- EXERCISE DIRECTIONS -
Below is some data. Retype exactly the lines starting at the one with "held : List (Nat" and ending at the one with "qid : BitVec".
-- DATA EXTRACT follows --
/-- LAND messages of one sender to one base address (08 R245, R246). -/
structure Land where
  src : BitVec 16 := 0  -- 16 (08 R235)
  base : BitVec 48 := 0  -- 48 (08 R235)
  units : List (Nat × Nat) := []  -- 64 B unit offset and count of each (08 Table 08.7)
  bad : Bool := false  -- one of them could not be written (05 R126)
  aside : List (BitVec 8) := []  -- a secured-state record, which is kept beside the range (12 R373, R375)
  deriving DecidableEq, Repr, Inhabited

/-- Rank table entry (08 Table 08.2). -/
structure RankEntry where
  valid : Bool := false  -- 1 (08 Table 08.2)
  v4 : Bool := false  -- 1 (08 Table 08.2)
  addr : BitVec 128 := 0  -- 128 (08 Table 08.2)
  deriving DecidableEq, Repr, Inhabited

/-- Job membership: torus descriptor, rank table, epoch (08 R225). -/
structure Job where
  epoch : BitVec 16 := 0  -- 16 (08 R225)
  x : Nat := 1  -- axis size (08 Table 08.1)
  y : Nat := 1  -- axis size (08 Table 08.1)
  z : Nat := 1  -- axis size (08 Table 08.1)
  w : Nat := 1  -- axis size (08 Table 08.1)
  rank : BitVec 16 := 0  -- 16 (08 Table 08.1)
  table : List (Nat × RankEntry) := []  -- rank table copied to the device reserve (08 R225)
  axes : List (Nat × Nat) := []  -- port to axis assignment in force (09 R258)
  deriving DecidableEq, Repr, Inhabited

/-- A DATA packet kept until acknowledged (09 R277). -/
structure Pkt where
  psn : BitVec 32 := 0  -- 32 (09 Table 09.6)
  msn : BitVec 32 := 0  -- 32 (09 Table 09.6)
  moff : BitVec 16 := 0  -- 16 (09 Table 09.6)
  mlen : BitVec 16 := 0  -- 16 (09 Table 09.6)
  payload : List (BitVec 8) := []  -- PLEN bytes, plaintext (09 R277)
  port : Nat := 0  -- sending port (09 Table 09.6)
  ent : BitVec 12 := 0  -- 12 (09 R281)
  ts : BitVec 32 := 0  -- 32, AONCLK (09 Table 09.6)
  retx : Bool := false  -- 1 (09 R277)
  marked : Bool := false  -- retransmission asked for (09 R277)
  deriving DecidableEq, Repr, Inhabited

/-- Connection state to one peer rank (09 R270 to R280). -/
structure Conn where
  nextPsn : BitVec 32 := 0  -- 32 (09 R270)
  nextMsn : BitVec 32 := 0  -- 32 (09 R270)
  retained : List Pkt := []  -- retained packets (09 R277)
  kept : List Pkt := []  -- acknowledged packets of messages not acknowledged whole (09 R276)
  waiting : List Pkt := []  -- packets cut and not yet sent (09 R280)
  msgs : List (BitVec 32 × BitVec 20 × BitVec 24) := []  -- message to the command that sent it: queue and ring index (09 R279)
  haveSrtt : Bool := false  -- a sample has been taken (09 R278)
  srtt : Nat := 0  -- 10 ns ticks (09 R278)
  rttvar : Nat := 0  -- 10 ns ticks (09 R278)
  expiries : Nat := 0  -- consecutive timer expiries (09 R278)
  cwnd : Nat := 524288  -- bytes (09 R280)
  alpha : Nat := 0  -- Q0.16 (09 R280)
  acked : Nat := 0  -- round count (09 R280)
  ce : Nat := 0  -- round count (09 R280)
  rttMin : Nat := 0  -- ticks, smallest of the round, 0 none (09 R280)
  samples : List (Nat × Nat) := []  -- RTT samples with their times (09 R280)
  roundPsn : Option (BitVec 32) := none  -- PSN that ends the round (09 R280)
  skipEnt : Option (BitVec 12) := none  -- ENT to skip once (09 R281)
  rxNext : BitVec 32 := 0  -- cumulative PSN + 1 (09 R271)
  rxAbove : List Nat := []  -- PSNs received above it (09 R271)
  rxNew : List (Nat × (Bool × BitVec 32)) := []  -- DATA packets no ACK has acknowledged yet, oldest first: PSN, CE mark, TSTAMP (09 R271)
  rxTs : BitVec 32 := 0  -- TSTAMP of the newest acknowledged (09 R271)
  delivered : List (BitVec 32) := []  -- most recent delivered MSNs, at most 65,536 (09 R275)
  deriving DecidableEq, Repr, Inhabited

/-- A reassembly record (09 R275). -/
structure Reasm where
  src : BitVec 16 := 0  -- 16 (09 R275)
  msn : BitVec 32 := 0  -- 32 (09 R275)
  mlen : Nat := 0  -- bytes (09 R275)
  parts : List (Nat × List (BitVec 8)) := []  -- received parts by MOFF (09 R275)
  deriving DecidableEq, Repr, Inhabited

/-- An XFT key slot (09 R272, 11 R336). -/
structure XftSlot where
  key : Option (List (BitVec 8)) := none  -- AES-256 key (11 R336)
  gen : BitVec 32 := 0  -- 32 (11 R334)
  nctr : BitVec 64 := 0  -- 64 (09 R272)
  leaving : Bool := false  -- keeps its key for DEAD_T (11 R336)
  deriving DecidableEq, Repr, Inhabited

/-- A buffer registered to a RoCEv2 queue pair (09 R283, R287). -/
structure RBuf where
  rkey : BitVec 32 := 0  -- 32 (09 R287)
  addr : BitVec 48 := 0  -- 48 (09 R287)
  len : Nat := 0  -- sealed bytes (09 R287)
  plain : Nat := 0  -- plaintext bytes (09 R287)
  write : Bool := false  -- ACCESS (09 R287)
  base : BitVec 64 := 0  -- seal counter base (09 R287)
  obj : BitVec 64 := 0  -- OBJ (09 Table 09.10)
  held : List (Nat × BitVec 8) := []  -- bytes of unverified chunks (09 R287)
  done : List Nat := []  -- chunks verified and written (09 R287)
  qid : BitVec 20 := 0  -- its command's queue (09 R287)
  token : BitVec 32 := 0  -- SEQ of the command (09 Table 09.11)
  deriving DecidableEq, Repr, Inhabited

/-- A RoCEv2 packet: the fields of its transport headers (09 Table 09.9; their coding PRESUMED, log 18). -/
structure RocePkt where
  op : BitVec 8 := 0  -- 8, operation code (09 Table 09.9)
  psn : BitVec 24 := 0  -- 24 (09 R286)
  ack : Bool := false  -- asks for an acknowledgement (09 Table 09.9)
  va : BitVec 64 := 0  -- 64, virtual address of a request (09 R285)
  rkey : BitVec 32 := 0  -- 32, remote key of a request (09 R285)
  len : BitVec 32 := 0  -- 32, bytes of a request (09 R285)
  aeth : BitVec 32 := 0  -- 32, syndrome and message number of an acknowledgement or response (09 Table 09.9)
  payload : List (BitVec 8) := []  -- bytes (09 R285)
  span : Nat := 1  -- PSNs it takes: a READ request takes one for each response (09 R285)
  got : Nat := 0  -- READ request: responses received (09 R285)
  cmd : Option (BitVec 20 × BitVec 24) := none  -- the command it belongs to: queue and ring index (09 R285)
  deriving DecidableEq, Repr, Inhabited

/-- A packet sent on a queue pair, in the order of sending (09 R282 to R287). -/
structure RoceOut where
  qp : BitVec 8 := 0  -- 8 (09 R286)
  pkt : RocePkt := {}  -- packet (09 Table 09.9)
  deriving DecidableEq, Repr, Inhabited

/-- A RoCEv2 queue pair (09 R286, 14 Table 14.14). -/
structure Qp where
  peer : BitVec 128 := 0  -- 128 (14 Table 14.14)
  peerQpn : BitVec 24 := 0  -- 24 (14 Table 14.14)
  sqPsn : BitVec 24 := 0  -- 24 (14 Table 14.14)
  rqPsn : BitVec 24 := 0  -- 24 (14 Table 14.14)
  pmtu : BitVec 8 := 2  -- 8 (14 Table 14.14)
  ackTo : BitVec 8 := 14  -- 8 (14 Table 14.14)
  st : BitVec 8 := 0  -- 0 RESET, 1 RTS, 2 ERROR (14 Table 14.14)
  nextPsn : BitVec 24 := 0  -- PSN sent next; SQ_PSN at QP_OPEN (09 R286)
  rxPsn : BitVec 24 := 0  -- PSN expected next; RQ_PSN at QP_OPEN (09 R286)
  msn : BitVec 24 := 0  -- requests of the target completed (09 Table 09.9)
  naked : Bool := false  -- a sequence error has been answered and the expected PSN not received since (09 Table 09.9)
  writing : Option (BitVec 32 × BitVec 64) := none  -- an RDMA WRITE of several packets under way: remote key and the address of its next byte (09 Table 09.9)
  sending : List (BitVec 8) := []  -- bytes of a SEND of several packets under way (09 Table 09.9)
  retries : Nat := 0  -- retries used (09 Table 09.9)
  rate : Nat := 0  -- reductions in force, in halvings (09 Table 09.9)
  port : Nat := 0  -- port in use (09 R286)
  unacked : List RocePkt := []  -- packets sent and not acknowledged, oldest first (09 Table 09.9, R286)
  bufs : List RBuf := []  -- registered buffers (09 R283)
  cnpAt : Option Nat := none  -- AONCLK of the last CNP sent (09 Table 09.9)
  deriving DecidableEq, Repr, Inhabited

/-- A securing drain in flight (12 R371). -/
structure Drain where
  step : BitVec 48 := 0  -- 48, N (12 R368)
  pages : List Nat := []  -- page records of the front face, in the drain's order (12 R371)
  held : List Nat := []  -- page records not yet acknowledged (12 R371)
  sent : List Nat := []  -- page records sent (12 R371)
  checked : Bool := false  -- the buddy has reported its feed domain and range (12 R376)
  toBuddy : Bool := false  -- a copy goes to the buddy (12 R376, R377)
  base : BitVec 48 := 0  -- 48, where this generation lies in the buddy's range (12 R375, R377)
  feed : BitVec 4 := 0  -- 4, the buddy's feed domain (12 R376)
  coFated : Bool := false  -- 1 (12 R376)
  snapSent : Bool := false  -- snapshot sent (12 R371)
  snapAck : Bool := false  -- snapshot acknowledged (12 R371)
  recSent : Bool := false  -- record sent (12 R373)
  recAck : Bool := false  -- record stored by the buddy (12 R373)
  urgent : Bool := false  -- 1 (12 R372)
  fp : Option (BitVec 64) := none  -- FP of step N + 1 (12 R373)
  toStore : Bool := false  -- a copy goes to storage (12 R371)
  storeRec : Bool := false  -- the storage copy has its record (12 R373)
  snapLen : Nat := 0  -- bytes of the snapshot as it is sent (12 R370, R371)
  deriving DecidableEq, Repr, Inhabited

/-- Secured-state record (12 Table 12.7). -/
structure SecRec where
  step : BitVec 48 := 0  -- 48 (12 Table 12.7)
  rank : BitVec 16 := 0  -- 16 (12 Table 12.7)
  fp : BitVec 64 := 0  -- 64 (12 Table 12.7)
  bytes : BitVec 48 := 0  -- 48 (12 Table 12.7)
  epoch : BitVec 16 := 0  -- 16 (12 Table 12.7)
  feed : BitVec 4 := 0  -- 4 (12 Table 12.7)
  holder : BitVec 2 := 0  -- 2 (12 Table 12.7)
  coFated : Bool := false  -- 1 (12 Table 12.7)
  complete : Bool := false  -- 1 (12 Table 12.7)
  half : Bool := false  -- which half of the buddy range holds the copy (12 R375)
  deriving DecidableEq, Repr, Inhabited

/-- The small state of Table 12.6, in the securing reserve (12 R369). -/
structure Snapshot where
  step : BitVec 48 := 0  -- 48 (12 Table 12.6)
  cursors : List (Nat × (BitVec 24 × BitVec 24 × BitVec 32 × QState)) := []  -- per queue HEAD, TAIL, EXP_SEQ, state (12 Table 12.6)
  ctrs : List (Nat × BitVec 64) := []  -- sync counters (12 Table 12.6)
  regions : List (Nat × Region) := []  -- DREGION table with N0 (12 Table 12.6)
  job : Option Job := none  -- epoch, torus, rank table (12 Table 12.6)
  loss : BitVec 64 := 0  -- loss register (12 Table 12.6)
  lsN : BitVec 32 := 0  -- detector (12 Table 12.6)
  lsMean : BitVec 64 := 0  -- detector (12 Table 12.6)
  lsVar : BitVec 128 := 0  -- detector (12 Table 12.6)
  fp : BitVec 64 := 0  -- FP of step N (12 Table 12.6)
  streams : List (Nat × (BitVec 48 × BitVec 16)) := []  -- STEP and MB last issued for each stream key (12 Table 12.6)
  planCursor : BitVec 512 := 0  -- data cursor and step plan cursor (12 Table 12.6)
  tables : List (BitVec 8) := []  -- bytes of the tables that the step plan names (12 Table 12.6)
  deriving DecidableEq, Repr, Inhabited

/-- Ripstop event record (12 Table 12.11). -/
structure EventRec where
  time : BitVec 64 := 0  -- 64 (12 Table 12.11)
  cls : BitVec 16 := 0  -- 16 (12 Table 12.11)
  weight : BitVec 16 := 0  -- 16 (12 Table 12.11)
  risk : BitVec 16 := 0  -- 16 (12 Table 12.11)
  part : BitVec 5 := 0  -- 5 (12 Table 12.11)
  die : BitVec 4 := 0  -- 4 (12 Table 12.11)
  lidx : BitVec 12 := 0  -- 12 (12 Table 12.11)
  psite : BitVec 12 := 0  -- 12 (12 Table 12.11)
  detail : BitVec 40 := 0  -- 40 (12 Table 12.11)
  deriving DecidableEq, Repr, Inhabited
-- DATA EXTRACT concluded --
- RESPONSE TO THIS TASK -
  held : List (Nat × BitVec 8) := []  -- bytes of unverified chunks (09 R287)
  done : List Nat := []  -- chunks verified and written (09 R287)
  qid : BitVec 20 := 0  -- its command's queue (09 R287)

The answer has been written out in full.